Гулзиба погладила брата по голове:
— Мы пожалуемся на твоих обидчиков ага-бию Ерназару, он за тебя заступится! — Это имя вызывало у Гулзибы блаженный трепет.
— Сестра, пастухи говорили сегодня, что Саипназар и мулла получили от ага-бия по заслугам! Он защитил от этих злыдней бедняков.
— Знаю, душа моя, слыхала. Ага-бий очень сильный человек. Другого такого сильного и умного нет. И еще, представь только, Тенел, наш с тобой предок был правой рукой Маман-бия! Оказывается, наша семья — потомственные стремянные биев. И ты тоже будешь служить ага-бию Ерназару, когда подрастешь немножко.
— Правда?! И он возьмет меня в аткосшы? Говорят, что стремянный бия должен быть очень и очень умным, грамотным, смелым.
— Я обучу тебя, помогу стать таким! Но ты должен еще быть и сильным, и терпеливым, понял?
— Как же я стану и умным, и грамотным, и сильным, и терпеливым? Разве это возможно?
— Слушайся меня — и станешь.
Гулзиба скрылась в лачуге, и Ерназару почудилось: ему грезился сон, удивительный сон, который никогда больше не повторится! Не может повториться — таким прекрасным, таким блаженным он был. Долго-долго стоял он, скрытый ночью, неподалеку от лачуги и думал: «Наверно, это и есть то, о чем в народе говорят: «Сохрани, боже, в первый раз стать мужчиной, в первый раз стать женщиной…» Бедная Гулзиба, она теперь женщина, но, наивная душа, небось не понимает этого! А я… Наверно, и я сегодня лишь изведал то, что изведывает настоящий мужчина… Испытал блаженство, которое поэтами воспевается… Да, сладка любовь, сладка женщина…»

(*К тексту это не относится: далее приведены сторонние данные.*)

-- ==== Sys2Proof/Laws/State.lean ====
section
/-!
SUPPORT. One lemma per field per update of State: what an update leaves unchanged, and what it sets.
-/

namespace Sys2Proof.Machine

open Sys2Proof

variable (s : State)

/-! ## Updates of one field -/

@[simp] theorem State.setRange_powered (r : RangeId) (e : RangeEntry) : (s.setRange r e).powered = s.powered := rfl
@[simp] theorem State.setRange_startMarker (r : RangeId) (e : RangeEntry) : (s.setRange r e).startMarker = s.startMarker := rfl
@[simp] theorem State.setRange_startCause (r : RangeId) (e : RangeEntry) : (s.setRange r e).startCause = s.startCause := rfl
@[simp] theorem State.setRange_restartPending (r : RangeId) (e : RangeEntry) : (s.setRange r e).restartPending = s.restartPending := rfl
@[simp] theorem State.setRange_supplyWarning (r : RangeId) (e : RangeEntry) : (s.setRange r e).supplyWarning = s.supplyWarning := rfl
@[simp] theorem State.setRange_drive (r : RangeId) (e : RangeEntry) : (s.setRange r e).drive = s.drive := rfl
@[simp] theorem State.setRange_platform (r : RangeId) (e : RangeEntry) : (s.setRange r e).platform = s.platform := rfl
@[simp] theorem State.setRange_challenge (r : RangeId) (e : RangeEntry) : (s.setRange r e).challenge = s.challenge := rfl
@[simp] theorem State.setRange_geometry (r : RangeId) (e : RangeEntry) : (s.setRange r e).geometry = s.geometry := rfl
@[simp] theorem State.setRange_mode (r : RangeId) (e : RangeEntry) : (s.setRange r e).mode = s.mode := rfl
@[simp] theorem State.setRange_epoch (r : RangeId) (e : RangeEntry) : (s.setRange r e).epoch = s.epoch := rfl
@[simp] theorem State.setRange_authorities (r : RangeId) (e : RangeEntry) : (s.setRange r e).authorities = s.authorities := rfl
@[simp] theorem State.setRange_backoff (r : RangeId) (e : RangeEntry) : (s.setRange r e).backoff = s.backoff := rfl
@[simp] theorem State.setRange_tries (r : RangeId) (e : RangeEntry) : (s.setRange r e).tries = s.tries := rfl
@[simp] theorem State.setRange_keys (r : RangeId) (e : RangeEntry) : (s.setRange r e).keys = s.keys := rfl
@[simp] theorem State.setRange_rootKey (r : RangeId) (e : RangeEntry) : (s.setRange r e).rootKey = s.rootKey := rfl
@[simp] theorem State.setRange_lane (r : RangeId) (e : RangeEntry) : (s.setRange r e).lane = s.lane := rfl
@[simp] theorem State.setRange_custody (r : RangeId) (e : RangeEntry) : (s.setRange r e).custody = s.custody := rfl
@[simp] theorem State.setRange_policy (r : RangeId) (e : RangeEntry) : (s.setRange r e).policy = s.policy := rfl
@[simp] theorem State.setRange_pairing (r : RangeId) (e : RangeEntry) : (s.setRange r e).pairing = s.pairing := rfl
@[simp] theorem State.setRange_scrub (r : RangeId) (e : RangeEntry) : (s.setRange r e).scrub = s.scrub := rfl
@[simp] theorem State.setRange_store (r : RangeId) (e : RangeEntry) : (s.setRange r e).store = s.store := rfl
@[simp] theorem State.setRange_queue (r : RangeId) (e : RangeEntry) : (s.setRange r e).queue = s.queue := rfl
@[simp] theorem State.setRange_held (r : RangeId) (e : RangeEntry) : (s.setRange r e).held = s.held := rfl
@[simp] theorem State.setRange_draws (r : RangeId) (e : RangeEntry) : (s.setRange r e).draws = s.draws := rfl
@[simp] theorem State.setRange_pending (r : RangeId) (e : RangeEntry) : (s.setRange r e).pending = s.pending := rfl

@[simp] theorem State.setBackoff_powered (a : AuthId) (n : Nat) : (s.setBackoff a n).powered = s.powered := rfl
@[simp] theorem State.setBackoff_startMarker (a : AuthId) (n : Nat) : (s.setBackoff a n).startMarker = s.startMarker := rfl
@[simp] theorem State.setBackoff_startCause (a : AuthId) (n : Nat) : (s.setBackoff a n).startCause = s.startCause := rfl
@[simp] theorem State.setBackoff_restartPending (a : AuthId) (n : Nat) : (s.setBackoff a n).restartPending = s.restartPending := rfl
@[simp] theorem State.setBackoff_supplyWarning (a : AuthId) (n : Nat) : (s.setBackoff a n).supplyWarning = s.supplyWarning := rfl
@[simp] theorem State.setBackoff_drive (a : AuthId) (n : Nat) : (s.setBackoff a n).drive = s.drive := rfl
@[simp] theorem State.setBackoff_platform (a : AuthId) (n : Nat) : (s.setBackoff a n).platform = s.platform := rfl
@[simp] theorem State.setBackoff_challenge (a : AuthId) (n : Nat) : (s.setBackoff a n).challenge = s.challenge := rfl
@[simp] theorem State.setBackoff_ranges (a : AuthId) (n : Nat) : (s.setBackoff a n).ranges = s.ranges := rfl
@[simp] theorem State.setBackoff_geometry (a : AuthId) (n : Nat) : (s.setBackoff a n).geometry = s.geometry := rfl
@[simp] theorem State.setBackoff_mode (a : AuthId) (n : Nat) : (s.setBackoff a n).mode = s.mode := rfl
@[simp] theorem State.setBackoff_epoch (a : AuthId) (n : Nat) : (s.setBackoff a n).epoch = s.epoch := rfl
@[simp] theorem State.setBackoff_authorities (a : AuthId) (n : Nat) : (s.setBackoff a n).authorities = s.authorities := rfl
@[simp] theorem State.setBackoff_tries (a : AuthId) (n : Nat) : (s.setBackoff a n).tries = s.tries := rfl
@[simp] theorem State.setBackoff_keys (a : AuthId) (n : Nat) : (s.setBackoff a n).keys = s.keys := rfl
@[simp] theorem State.setBackoff_rootKey (a : AuthId) (n : Nat) : (s.setBackoff a n).rootKey = s.rootKey := rfl
@[simp] theorem State.setBackoff_lane (a : AuthId) (n : Nat) : (s.setBackoff a n).lane = s.lane := rfl
@[simp] theorem State.setBackoff_custody (a : AuthId) (n : Nat) : (s.setBackoff a n).custody = s.custody := rfl
@[simp] theorem State.setBackoff_policy (a : AuthId) (n : Nat) : (s.setBackoff a n).policy = s.policy := rfl
@[simp] theorem State.setBackoff_pairing (a : AuthId) (n : Nat) : (s.setBackoff a n).pairing = s.pairing := rfl
@[simp] theorem State.setBackoff_scrub (a : AuthId) (n : Nat) : (s.setBackoff a n).scrub = s.scrub := rfl
@[simp] theorem State.setBackoff_store (a : AuthId) (n : Nat) : (s.setBackoff a n).store = s.store := rfl
@[simp] theorem State.setBackoff_queue (a : AuthId) (n : Nat) : (s.setBackoff a n).queue = s.queue := rfl
@[simp] theorem State.setBackoff_held (a : AuthId) (n : Nat) : (s.setBackoff a n).held = s.held := rfl
@[simp] theorem State.setBackoff_draws (a : AuthId) (n : Nat) : (s.setBackoff a n).draws = s.draws := rfl
@[simp] theorem State.setBackoff_pending (a : AuthId) (n : Nat) : (s.setBackoff a n).pending = s.pending := rfl

@[simp] theorem State.setKey_powered (r : RangeId) (k : KeyRec) : (s.setKey r k).powered = s.powered := rfl
@[simp] theorem State.setKey_startMarker (r : RangeId) (k : KeyRec) : (s.setKey r k).startMarker = s.startMarker := rfl
@[simp] theorem State.setKey_startCause (r : RangeId) (k : KeyRec) : (s.setKey r k).startCause = s.startCause := rfl
@[simp] theorem State.setKey_restartPending (r : RangeId) (k : KeyRec) : (s.setKey r k).restartPending = s.restartPending := rfl
@[simp] theorem State.setKey_supplyWarning (r : RangeId) (k : KeyRec) : (s.setKey r k).supplyWarning = s.supplyWarning := rfl
@[simp] theorem State.setKey_drive (r : RangeId) (k : KeyRec) : (s.setKey r k).drive = s.drive := rfl
@[simp] theorem State.setKey_platform (r : RangeId) (k : KeyRec) : (s.setKey r k).platform = s.platform := rfl
@[simp] theorem State.setKey_challenge (r : RangeId) (k : KeyRec) : (s.setKey r k).challenge = s.challenge := rfl
@[simp] theorem State.setKey_ranges (r : RangeId) (k : KeyRec) : (s.setKey r k).ranges = s.ranges := rfl
@[simp] theorem State.setKey_geometry (r : RangeId) (k : KeyRec) : (s.setKey r k).geometry = s.geometry := rfl
@[simp] theorem State.setKey_mode (r : RangeId) (k : KeyRec) : (s.setKey r k).mode = s.mode := rfl
@[simp] theorem State.setKey_epoch (r : RangeId) (k : KeyRec) : (s.setKey r k).epoch = s.epoch := rfl
@[simp] theorem State.setKey_authorities (r : RangeId) (k : KeyRec) : (s.setKey r k).authorities = s.authorities := rfl
@[simp] theorem State.setKey_backoff (r : RangeId) (k : KeyRec) : (s.setKey r k).backoff = s.backoff := rfl
@[simp] theorem State.setKey_tries (r : RangeId) (k : KeyRec) : (s.setKey r k).tries = s.tries := rfl
@[simp] theorem State.setKey_rootKey (r : RangeId) (k : KeyRec) : (s.setKey r k).rootKey = s.rootKey := rfl
@[simp] theorem State.setKey_lane (r : RangeId) (k : KeyRec) : (s.setKey r k).lane = s.lane := rfl
@[simp] theorem State.setKey_custody (r : RangeId) (k : KeyRec) : (s.setKey r k).custody = s.custody := rfl
@[simp] theorem State.setKey_policy (r : RangeId) (k : KeyRec) : (s.setKey r k).policy = s.policy := rfl
@[simp] theorem State.setKey_pairing (r : RangeId) (k : KeyRec) : (s.setKey r k).pairing = s.pairing := rfl
@[simp] theorem State.setKey_scrub (r : RangeId) (k : KeyRec) : (s.setKey r k).scrub = s.scrub := rfl
@[simp] theorem State.setKey_store (r : RangeId) (k : KeyRec) : (s.setKey r k).store = s.store := rfl
@[simp] theorem State.setKey_queue (r : RangeId) (k : KeyRec) : (s.setKey r k).queue = s.queue := rfl
@[simp] theorem State.setKey_held (r : RangeId) (k : KeyRec) : (s.setKey r k).held = s.held := rfl
@[simp] theorem State.setKey_draws (r : RangeId) (k : KeyRec) : (s.setKey r k).draws = s.draws := rfl
@[simp] theorem State.setKey_pending (r : RangeId) (k : KeyRec) : (s.setKey r k).pending = s.pending := rfl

Ерназар тронул коня. Да, сегодня ему выпало пережить и передумать столько всего, что обычно человеку выпадает за годы. События, мысли, душевные потрясения — одно важнее другого — следовали, набегали, завязывались в тугой, запутанный узел. Судьба будто решила высыпать на него все разом — высыпать и не дать ответа: как жить и действовать дальше? Как помочь потомкам тех, что сражались вместе с Маман-бием…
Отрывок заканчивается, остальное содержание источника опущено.